I can only speak from my experience, but I own my trauma and label it as such. I own that the racial brokenness in my country twists up my emotions, shades my daily life, and that the signs of this reality prod at that open wound. Sometimes it enrages me; sometimes I sprint into activism. Sometimes all I can do to cope with the hurt is laugh at Thanksgiving viral videos and toss banter at my little sister to normalize the ups and downs of it all (us Dominicans are good at that). Each day being black, being Latina will be different, and it’s a comfort to know I have a community around me that strives to affirm that.

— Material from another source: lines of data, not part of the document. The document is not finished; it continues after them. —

/-- O10. R200, R201: the reset event, from any state, `DEAD` among them: every register takes its reset value, `buf` keeps what it held,
there is no response and nothing is emitted. -/
def Obligations.ResetEventFromAnyState : Prop :=
  ∀ (s : State) (rest : List HostEvent), s.inbox = .reset :: rest →
    ∃ t, step s = .next t ∧
      t.crc_r = 0xFFFFFFFF#32 ∧ t.ck_type = 0#32 ∧ t.ck_len = 0#32 ∧ t.ck_crc = 0#32 ∧ t.fill = 0#32 ∧ t.ph = .idle ∧ t.cnt = 0#3 ∧
      t.ck_v = false ∧ t.ty_bad = false ∧ t.rx_m = false ∧ t.err = .ok ∧ statusWord t = 0#32 ∧
      (∀ a, t.buf.readByte a = s.buf.readByte a) ∧ t.bufBytes = s.bufBytes ∧ t.replies = s.replies ∧ t.inbox = rest

/-- O11. R73: every command that is taken gets exactly one response; a response that is not `OK` has `val = 0` (and no `OUT` byte, R150);
the response word is `{st, val}`. -/
def Obligations.EveryCommandAnswersOnce : Prop :=
  (∀ (s t : State) (w : CmdWord) (rest : List HostEvent), s.inbox = .command w :: rest → step s = .next t →
    t.inbox = rest ∧ ∃ r : Reply, t.replies = s.replies ++ [r] ∧ (r.st ≠ .ok → r.val = 0#32 ∧ r.out = [])) ∧
  (∀ r : Reply, (responseWord r).extractLsb' 32 4 = statusCode r.st ∧ (responseWord r).extractLsb' 0 32 = r.val)

/-- O12. R150: `CK.EMIT` that answers `OK` emits `12 + ck_len` bytes, `SIG.EMIT` eight, and no other command emits any; a command that
does not answer `OK` emits nothing; emission changes no state. -/
def Obligations.OnlyTheFramerEmits : Prop :=
  ∀ (s t : State) (i : Instr) (r : Reply), exec i s = .next t → t.replies = s.replies ++ [r] →
    (i ≠ .ckEmit → i ≠ .sigEmit → r.out = []) ∧
    (i = .ckEmit → r.st = .ok → r.out.length = 12 + s.ck_len.toNat ∧ t = { s with replies := t.replies }) ∧
    (i = .sigEmit → r.st = .ok → r.out.length = 8 ∧ t = { s with replies := t.replies }) ∧
    (r.st ≠ .ok → r.out = [])

/-! ### The CRC generator -/

/-- O13. R90: `crc_step` is the eight-iteration loop, and equals the table form; the table entries and the worked example of R90. -/
def Obligations.CrcStepIsTheLoopOfR90 : Prop :=
  (∀ (c : Word) (b : Byte), ∃ x : Nat → Word,
    x 0 = c ^^^ b.setWidth 32 ∧
    (∀ k < 8, x (k + 1) = if (x k).getLsbD 0 then (x k >>> 1) ^^^ 0xEDB88320#32 else x k >>> 1) ∧
    crcStep c b = x 8) ∧
  (∀ (c : Word) (b : Byte), crcStep c b = crcStep 0#32 ((c ^^^ b.setWidth 32).extractLsb' 0 8) ^^^ (c >>> 8)) ∧
  ([0#8, 1#8, 2#8, 3#8, 4#8, 8#8, 16#8, 32#8, 64#8, 128#8, 255#8].map (crcStep 0#32) =
    [0x00000000#32, 0x77073096#32, 0xEE0E612C#32, 0x990951BA#32, 0x076DC419#32, 0x0EDB8832#32, 0x1DB71064#32, 0x3B6E20C8#32,
     0x76DC4190#32, 0xEDB88320#32, 0x2D02EF8D#32]) ∧
  ([1, 2, 3, 4, 5, 6, 7, 8].map (fun k => crcShifts k (0xFFFFFFFF#32 ^^^ 0x61#32)) =
    [0x7FFFFFCF#32, 0xD2477CC7#32, 0x849B3D43#32, 0xAFF51D81#32, 0xBA420DE0#32, 0x5D2106F0#32, 0x2E908378#32, 0x174841BC#32])

/-- O14. Values that R8, R90 and R91 write out. -/
def Obligations.CrcKnownValues : Prop :=
  crc32 [] = 0x00000000#32 ∧
  crc32 [0x31#8, 0x32#8, 0x33#8, 0x34#8, 0x35#8, 0x36#8, 0x37#8, 0x38#8, 0x39#8] = 0xCBF43926#32 ∧
  crcStep 0#32 1#8 = 0x77073096#32 ∧ crcStep 0#32 128#8 = 0xEDB88320#32 ∧ crcStep 0#32 255#8 = 0x2D02EF8D#32 ∧
  crcStep 0xFFFFFFFF#32 0x61#8 = 0x174841BC#32

/-- O15. R96: two messages of one length that differ in exactly one bit have different CRCs. -/
def Obligations.CrcDetectsOneFlippedBit : Prop :=
  ∀ (p q : List Byte) (b : Byte) (k : Nat), k < 8 → crc32 (p ++ (b ^^^ (1#8 <<< k)) :: q) ≠ crc32 (p ++ b :: q)

/-- O16. R92, R93, R94: the three direct commands, refused where R95 interlocks them. -/
def Obligations.DirectCrcCommands : Prop :=
  (decode 0x1000000000#40 = .ok .crcInit ∧ (∀ b : Byte, decode (0x11#8 ++ 0#24 ++ b) = .ok (.crcByte b)) ∧
    (∀ (a : BitVec 24) (b : Byte), a ≠ 0#24 → decode (0x11#8 ++ a ++ b) = .error .reservedBitSet) ∧
    decode 0x1200000000#40 = .ok .crcRead) ∧
  ∀ s : State, s.ph ≠ .dead →
    (s.ph = .rxType ∨ s.ph = .rxData ∨ s.ph = .rxCrc →
      exec .crcInit s = .next (s.answer [] .badPhase 0#32) ∧ ∀ b, exec (.crcByte b) s = .next (s.answer [] .badPhase 0#32)) ∧
    (¬(s.ph = .rxType ∨ s.ph = .rxData ∨ s.ph = .rxCrc) →
      exec .crcInit s = .next (State.answer { s with crc_r := 0xFFFFFFFF#32 } [] .ok 0#32) ∧
      ∀ b, exec (.crcByte b) s = .next (State.answer { s with crc_r := crcStep s.crc_r b } [] .ok 0#32)) ∧
    exec .crcRead s = .next (s.answer [] .ok (s.crc_r ^^^ 0xFFFFFFFF#32))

I’ve been re-watching classic Star Trek episodes lately, and there is a phrase in the Vulcan language that resonates with me: Tushah nash-veh k’du. I grieve with thee. I feel the solemn weight of those words because they convey a sense of shared loss, a dwelling space centered on the pain and all the redemptive hope and exhausted heart wrapped up in it. In the moments when my emotional capacity to reach out to my white friends dwindles, I desire that space to unload my weariness without feeling pressured to BS it or rush to reassure them. I don’t need their attention to feel whole or even to cement my worth-God reminds me of that-but I want them, I want you (if you’re reading this) in this with me because it’s an inescapable part of my reality.

We want our white friends and allies to inform themselves on our racial trauma and seek resources beyond personal stories so they can also share what they learn to those white people we don’t reach. We still live in a world where their voices hold more credibility than ours in those spaces–and believe me, we will change that. But right now, I need my white friends to acknowledge what I’m experiencing as trauma, something complex and deeply-rooted and manifested in ways even I don’t fully understand. Social worker that I am, I call it trauma-informed care, and I believe God calls us as a Church to model that with brothers and sisters of color and other marginalized communities. 

I won’t always be in a headspace to reach out, but the invitation remains: Sit with me as Job’s friends once did, but not to fix me or say God must have a reason, but sit with me and mourn the rubble and the dead. We will continue to rebuild together when morning comes.